Bug 4845 - Setting the groups of new AD objects
Setting the groups of new AD objects
Status: RESOLVED INVALID
Product: Samba 4.0
Classification: Unclassified
Component: Other
unspecified
All All
: P3 normal
: ---
Assigned To: Andrew Bartlett
Andrew Bartlett
:
: 4909 (view as bug list)
Depends on:
Blocks:
  Show dependency treegraph
 
Reported: 2007-07-31 04:08 UTC by Matthias Dieter Wallnöfer
Modified: 2008-12-25 17:12 UTC (History)
0 users

See Also:


Attachments

Note You need to log in before you can comment on or make changes to this bug.
Description Matthias Dieter Wallnöfer 2007-07-31 04:08:29 UTC
- When I add a user account, it isn't added to "Domain Users" (at least I can't
notice a change in the "Domain Users" object "members" attribute) - User Manager does this right
- But also new workstations (also when joining) and new domain controllers should also be added automatically to "Domain Computers" and "Domain Controllers" using the "member" attribute. In my opinion it isn't sufficient to set only the "primaryGroupID".
(from bug 4815)
Comment 1 Matthias Dieter Wallnöfer 2007-11-04 13:25:27 UTC
Have you checked this, Andrew?
Comment 2 Andrew Bartlett 2007-11-04 16:24:09 UTC
Interestingly, this does not occur over LDAP (for computers or users). 

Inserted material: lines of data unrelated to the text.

-- ==== Sys2Proof/Laws/Run.lean ====
section
/-! SUPPORT. Runs (70_reset_and_hazards.md R184): every request presented is on the port, in progress or completed, and
so a run is over exactly when the completion of its last request has been emitted. -/

namespace Sys2Proof.Machine

/-- The state after power-on starts a run, whatever the parameters. -/
theorem afterReset_reset (cfg : Config) : AfterReset { State.reset with cfg := cfg } := by
  simp [AfterReset, State.reset]

/-- So does the state that `RST` leaves, where the host holds no request. -/
theorem afterReset_takeReset {s : State} (h : s.requests = []) : AfterReset (takeReset s) := by
  simp [AfterReset, h]

/-- The account of a run that `n` requests have been presented in, after a reset that found `c` completions emitted:
every request is completed, in progress, or on the port, and in `IDLE` the result registers are valid exactly when a
request has been completed. -/
abbrev Account (c n : Nat) (s : State) : Prop :=
  s.rst = false ∧ c ≤ s.completions.length ∧
    s.completions.length + s.requests.length + (if s.phase = .idle then 0 else 1) = c + n ∧
    (s.phase = .idle → (s.resValid = true ↔ c < s.completions.length))

/-- No step changes the account. -/
theorem account_step {c n : Nat} {s t : State} (ha : Account c n s) (h : step s = .next t) : Account c n t := by
  obtain ⟨hr, hc, hn, hv⟩ := ha
  cases step_moves h <;> simp_all [Account] <;> omega

/-- The account of every run. -/
theorem run_account {r s : State} {ws : List ReqWord} (h : Run r ws s) :
    Account r.completions.length ws.length s := by
  induction h with
  | reset h => obtain ⟨-, hp, -, hv, hr, hq⟩ := h; simp [Account, hp, hv, hr, hq]
  | step h hs ih => exact account_step ih hs
  | request w h hr hq ih =>
    obtain ⟨h1, h2, h3, h4⟩ := ih
    refine ⟨h1, h2, ?_, h4⟩
    simp [presentRequest, hq] at h3 ⊢
    omega
  | answerOpen b h ih => unfold answerOpen; split <;> exact ih
  | answerWrite k c h hs ih =>
    unfold answerWrite at hs
    split at hs
    · cases hs
    · injection hs with hs; subst hs; split <;> exact ih
  | answerRead k l b h hs ih =>
    unfold answerRead at hs
    split at hs
    · cases hs
    · injection hs with hs; subst hs; split <;> exact ih

/-- 70_reset_and_hazards.md R184: a run is over exactly when there was a request, the block is in `IDLE`, and every
request, the last one with them, has had its completion. -/
theorem runOver_iff {r s : State} {ws : List ReqWord} (h : Run r ws s) :
    RunOver s ↔ ws ≠ [] ∧ s.phase = .idle ∧ s.completions.length = r.completions.length + ws.length := by
  obtain ⟨-, -, hn, hv⟩ := run_account h
  constructor
  · rintro ⟨hp, hq, hres⟩
    have := (hv hp).mp hres
    rw [if_pos hp, hq, List.length_nil] at hn
    exact ⟨List.ne_nil_of_length_pos (by omega), hp, by omega⟩
  · rintro ⟨hw, hp, hl⟩
    have := List.length_pos_of_ne_nil hw
    rw [if_pos hp] at hn
    exact ⟨hp, List.eq_nil_of_length_eq_zero (by omega), (hv hp).mpr (by omega)⟩

/-- 10_state.md R24 (g), its part about runs: `RES_VALID` = 0 in `IDLE` only between the reset and the first accept. -/
theorem run_idle_without_result {r s : State} {ws : List ReqWord} (h : Run r ws s) (hp : s.phase = .idle)
    (hv : s.resValid = false) : s.requests.length = ws.length ∧ s.completions.length = r.completions.length := by
  obtain ⟨-, hc, hn, hi⟩ := run_account h
  rw [if_pos hp] at hn
  have := hi hp
  simp [hv] at this
  omega

/-- A reset in mid-transaction has no end state: the run it cuts off is not over (95_test_vectors.md part 4). -/
theorem not_runOver_takeReset (s : State) : ¬ RunOver (takeReset s) := by simp [RunOver]

end Sys2Proof.Machine
end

This will need a test that cross-references LDAP with RPC. 
Comment 3 Andrew Bartlett 2008-01-07 15:07:22 UTC
*** Bug 4909 has been marked as a duplicate of this bug. ***
Comment 4 Matthias Dieter Wallnöfer 2008-03-13 12:59:59 UTC
Update: This doesn't seem to work yet:

- New workstations (also when joining) and new domain controllers should also be added automatically to "Domain Computers" and "Domain Controllers" using the "member" attribute. In my opinion it isn't sufficient to set only the "primaryGroupID".
- When adding a user account using User Manager, there is set the "memberOf" attribute to "Domain Users" of the new user. This shouldn't be necessary anymore. When I open the "Members" tab in the properties in ADUC, I notice "Domain Users" twice.
Comment 5 Matthias Dieter Wallnöfer 2008-08-02 08:27:02 UTC
Andrew, this isn't solved yet. Here should we correct our behaviour.
Comment 6 Matthias Dieter Wallnöfer 2008-12-25 16:34:11 UTC
According to http://msdn.microsoft.com/en-us/library/ms677943(VS.85).aspx I've been wrong here until now (a user generally hasn't to be inserted as "member" in his primary group). So the behaviour of "User Manager for Domains" (which does that) is incorrect.
Comment 7 Matthias Dieter Wallnöfer 2008-12-25 17:12:10 UTC
According to a wireshark trace the "User Manager for Domains" adds the user to his primary group when he doesn't find the primary group membership through http://msdn.microsoft.com/en-us/library/cc245815(PROT.10).aspx (SamrGetGroupsForUser). If I understood it right, the latter call doesn't return the primary group (only "member" group memberships).
So we have here a fault in the "User Manager" and not in SAMBA. Closing it as INVALID.